Варшевицкий недоверчиво покачал головой.
— Тебе меня не обмануть, Феликс. Как и мне тебя. По крайней мере, в этом мы с тобой равны. Прощай, я поехал. С удовольствием кого-нибудь взял с собой, но никому со мной не по дороге.
— Помнишь, Кшиштоф, я тебе когда-то говорил, что человек обязан быть одиноким путником. Только в этом случае он целиком принадлежит себе. А если он путешествует даже только в паре, то половины его уже как бы и нет. А это большая потеря.
— Но ты постоянно пребывал с кем-то в паре. Разве не так?
Каманин невольно посмотрел на Марию, внимательно слушавшая разговор.
— В этом ты прав. С моей стороны это была постоянная борьба за независимость. И, возможно, это была глупость с моей стороны.

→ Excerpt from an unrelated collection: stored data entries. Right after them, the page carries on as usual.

/-- R28: events taken while a sweep is in hand change the state at once, and nothing of what was fixed when the sweep was
taken. -/
def Shaping.meet (x : Shaping) (es : List MidEvent) : Shaping := { x with state := es.foldl State.meet x.state }

/-! ### Stage 1 (R30, R31) -/

/-- R30, R31: the phase advance of a group that is its own phase source, and the crossing of every group. -/
def Shaping.stage1 (x : Shaping) (g : Group) : Shaping :=
  match x.state.lead g with
  | none =>
    if x.cycling.entry g then
      let theta := (x.state.shape g).theta
      let step := (x.state.activePage g).step
      { x with
        state := x.state.onShape g (fun y => { y with theta := advancePhase theta step })
        crossings := x.crossings.alter g (fun _ => crossingOf theta step) }
    else x
  | some lead =>
    if x.cycling.entry g then
      { x with crossings := x.crossings.alter g (fun _ => x.crossings.entry lead) }
    else x

/-! ### Stage 2: counts, block boundary, swap (R32, R59, R61, R67 to R70) -/

/-- R61: the cycle counted for the group and for each cycling group that names it as lead. -/
def Shaping.countCycle (x : Shaping) (g : Group) : Shaping :=
  { x with state := x.state.onAllCycles (fun h c =>
      if h = g || (x.state.lead h == some g && x.cycling.entry h) then
        { c with total := countUp Config.totalMax c.total, block := countUp Config.blockMax c.block }
      else c) }

/-- R63: the entry that a group's own pointer names. -/
def GroupCycles.current? (c : GroupCycles) : Option BlockEntry := c.schedule[c.pointer]?

/-- R67: the ending entry, if the counting has brought the group's block count to its current entry's target. -/
def State.endingEntry? (s : State) (g : Group) : Option BlockEntry :=
  match (s.cycles.entry g).current? with
  | none => none
  | some e => if (s.cycles.entry g).block = e.target then some e else none

/-- R67, step 2: the pointer moves to the next entry, or to entry 0 after the last. -/
def GroupCycles.nextPointer (c : GroupCycles) : Nat :=
  if c.pointer + 1 < c.schedule.length then c.pointer + 1 else 0

/-- R67, step 3: a pending page is discarded, with COMMIT-OVERRIDDEN set, and the new entry's page is adopted if it is
complete for the group. -/
def State.adoptPage (s : State) (p : Fin 4) (g : Group) : State :=
  let complete := s.complete g p
  s.onPages g (fun y =>
    { y with
      pendingPage := none
      overridden := y.overridden || y.pendingPage.isSome
      active := if complete then p else y.active })

/-- R68: the action and hold cause of a block boundary, if it has any. -/
def boundaryAction (incomplete : Bool) (e : EndAction) : Option (Action × CauseKind) :=
  if incomplete then some (.hold, .incomplete)
  else
    match e with
    | .cont => none
    | .inspect => some (.hold, .inspect)
    | .unload => some (.unload, .inspect)

/-- R68: the raise of the lead's block-stop source. -/
def State.blockRaise (s : State) (lead : Group) (act : Action) (cause : CauseKind) (number : Half) : Raise :=
  { source := .blockStop lead, level := (s.lock lead).record.blockLevel, action := act
    mask := maskOf (lead :: s.linkedTo lead), sweep := number, capture := true, handed := cause }

/-- R68: the end action of a boundary applied: the raise taken by the table, and the working states of the set moved (R27). -/
def Shaping.endAction (x : Shaping) (lead : Group) (what : Option (Action × CauseKind)) : Shaping :=
  match what with
  | none => x
  | some (act, cause) =>
    let r := x.state.blockRaise lead act cause x.number
    { x with state := x.state.raised r }.moveWorking r.action r.mask

/-- R67, steps 1 and 2: the block counts of the set become 0 and the lead's pointer moves. -/
def State.turnBlock (s : State) (lead : Group) : State :=
  (s.onAllCycles (fun h c => if h = lead || s.lead h == some lead then { c with block := 0 } else c)).onCycles lead
    (fun c => { c with pointer := c.nextPointer })

/-- R67, steps 1 to 4: a block boundary of the lead whose ending entry is given, as far as its end action. DESIGN CHOICE log
9: no raise from elsewhere falls between the counting of the cycle (R61) and the boundary, nor within it, after the counts and
the pointer have turned and the page is adopted (steps 1 to 3) and before the raise of the block-stop source (step 4); R132
leaves open where one falls. Unsafe. -/
def Shaping.endBlock (x : Shaping) (lead : Group) (ending : BlockEntry) : Shaping :=
  let set := lead :: x.state.linkedTo lead
  let turned := x.state.turnBlock lead
  let page := ((turned.cycles.entry lead).current?.getD ending).page
  let incomplete := set.any (fun g => !turned.complete g page)
  let adopted := set.foldl (fun s g => s.adoptPage page g) turned
  { x with state := adopted }.endAction lead (boundaryAction incomplete ending.endAction)

/-- R67, step 5, R69: the boundary's capture asked for, and the boundary told to the BLOCK lines of the set. -/
def Shaping.tellBoundary (x : Shaping) (lead : Group) : Shaping :=
  { x with state := (x.state.capture (.block lead) x.number).tellMarkers (fun m =>
      (lead :: x.state.linkedTo lead).any (fun g => m.names .block g)) }

/-- R67: a block boundary of the lead whose ending entry is given, in the order of its five steps. -/
def Shaping.boundary (x : Shaping) (lead : Group) (ending : BlockEntry) : Shaping :=
  (x.endBlock lead ending).tellBoundary lead

/-- R61, R67: a valley crossing of a group that is its own phase source is counted, and may end a block. `mid` falls between
the boundary's end action and its capture (R132; log 9). -/
def Shaping.sequence (x : Shaping) (g : Group) (mid : List MidEvent) : Shaping :=
  if (x.state.lead g).isNone && x.cycling.entry g && (x.crossings.entry g).valley then
    let y := x.countCycle g
    match y.state.endingEntry? g with
    | none => y.meet mid
    | some e => ((y.endBlock g e).meet mid).tellBoundary g
  else x.meet mid

/-- R59: the pending page swapped, or dropped where it is not complete. -/
def State.swap (s : State) (g : Group) : State :=
  match (s.pages.entry g).pendingPage with
  | none => s
  | some p =>
    let complete := s.complete g p
    s.onPages g (fun y => { y with pendingPage := none, active := if complete then p else y.active })

/-- R59: the swap is made at a valley crossing of a cycling group, or while the group is not cycling. -/
def Shaping.swapPage (x : Shaping) (g : Group) : Shaping :=
  if !x.cycling.entry g || (x.crossings.entry g).valley then { x with state := x.state.swap g } else x

/-- R32, R153: the turning points of a cycling group told to the marker lines that name it. -/
def Shaping.tellTurning (x : Shaping) (g : Group) : Shaping :=
  if x.cycling.entry g then
    { x with state := x.state.tellMarkers (fun m =>
        ((x.crossings.entry g).valley && m.names .valley g) || ((x.crossings.entry g).peak && m.names .peak g)) }
  else x

/-- R32: stage 2. -/
def Shaping.stage2 (x : Shaping) (g : Group) (mid : List MidEvent) : Shaping :=
  ((x.sequence g mid).swapPage g).tellTurning g

/-! ### Stage 3: hold values (R39) -/

/-- R39: the hold values set at the first sweep shaped in HOLD, where the group's state last shaped is not HOLD. DEDUCED log 29:
a group that a block boundary moves to HOLD in its first sweep after a RELEASE from HOLD was last shaped in HOLD, so it keeps
its hold values by R39, where R68 says that a group moved to HOLD by a boundary takes its kept output. Unsafe. -/
def State.setHolds (s : State) (g : Group) : State :=
  if (s.shape g).lastShaped = some .hold then s
  else s.onOutputs (fun a o => if (s.actuator a).group == some g then { o with hold := o.kept } else o)

/-! ### Stage 6: the group-sum check (R45, R46) -/

/-- R46: the raise of a group-sum source. -/
def State.sumRaise (s : State) (g : Group) (number : Half) : Raise :=
  { source := .groupSum g, level := (s.lock g).record.sumLevel, action := .unload, mask := maskOf [g], sweep := number
    capture := true, handed := .sum }

/-- R46: a group trips: its source is raised if armed, and the group is worked on in UNLOAD. DESIGN CHOICE log 28: R46 says
that no trip can find the source not armed, but one can, where a tripped group reaches REST and is acknowledged and released
before the next sweep. Then nothing is raised, the sweep is still worked as UNLOAD outputs, and the interlock leaves the group
as it stands. Unsafe. -/
def Shaping.trip (x : Shaping) (g : Group) : Shaping :=
  let s := if (x.state.shape g).sumArmed then x.state.raised (x.state.sumRaise g x.number) else x.state
  { x with
    state := s.onShape g (fun y => { y with sumArmed := false })
    working := x.working.alter g (fun _ => .unload) }

/-- R46: the source is armed again at a sweep at whose stage 6 the group does not trip. -/
def Shaping.rearmSum (x : Shaping) (g : Group) : Shaping :=
  { x with state := x.state.onShape g (fun y => { y with sumArmed := true }) }

/-- R45: stage 6 in ENGAGING, RUN and HOLD, with the outputs it decides. -/
def Shaping.sumCheck (x : Shaping) (g : Group) (cands : List Output) : Shaping × List Output :=
  let limit := (x.state.activePage g).sumLimit
  if (sumOf cands).natAbs ≤ limit then (x.rearmSum g, cands)
  else if (x.previousSum g).natAbs ≤ limit then (x.rearmSum g, x.repeated g)
  else
    let y := x.trip g
    (y, y.candidates g .unload)

/-- Stages 3 to 6 of a group, with the outputs they decide (Figure 3-3). -/
def Shaping.stage3to6 (x : Shaping) (g : Group) : Shaping × List Output :=
  match x.working.entry g with
  | .off => (x.rearmSum g, [])
  | .engaging => x.sumCheck g (x.candidates g .engaging)
  | .run => x.sumCheck g (x.candidates g .run)
  | .hold =>
    let y := { x with state := x.state.setHolds g }
    y.sumCheck g (y.candidates g .hold)
  | .unload => (x.rearmSum g, x.candidates g .unload)
  | .rest => (x.rearmSum g, x.candidates g .rest)

/-! ### Stages 7 and 8 (R34, R47, R48) -/

/-- R47: an output written into its SETPOINT slot if the role is present. -/
def Shaping.writeSlot (x : Shaping) (o : Output) : Shaping :=
  match x.setpoint? o.act with
  | none => x
  | some (i, sl) => { x with slots := putSlot x.slots i (sl.rewrite kindSetpoint o.quality (intWord o.value)) }

/-- R47: one output written and kept. -/
def Shaping.keep (x : Shaping) (o : Output) : Shaping :=
  { x.writeSlot o with
    state := x.state.onOutput o.act (fun y => { y with kept := some o.value, lastQuality := o.quality }) }

/-- R34: an actuator without an output: its slot is written NONE, 0, and no output is kept. -/
def Shaping.writeNone (x : Shaping) (a : Actuator) : Shaping :=
  { x.writeSlot { act := a, value := 0, quality := .none } with
    state := x.state.onOutput a (fun y => { y with kept := none, lastQuality := .none }) }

А впрочем, кто может знать.
— В этом весь ты, Феликс, — проговорил Варшевицкий. — Однажды я понял, что смысл твоей жизни — это постоянно опровергать самого себя.
Варшевицкий стал спускаться вниз. Его автомашина стояла немного в стороне от главного входа в замок и хорошо была видна с террасы. Каманин видел, как писатель сел в автомобиль и выехал на дорогу. Через пару минут его уже не было видно.
— Уехал, — констатировал Каманин. — Навсегда.
— Тебе грустно от этого? — спросила Мария.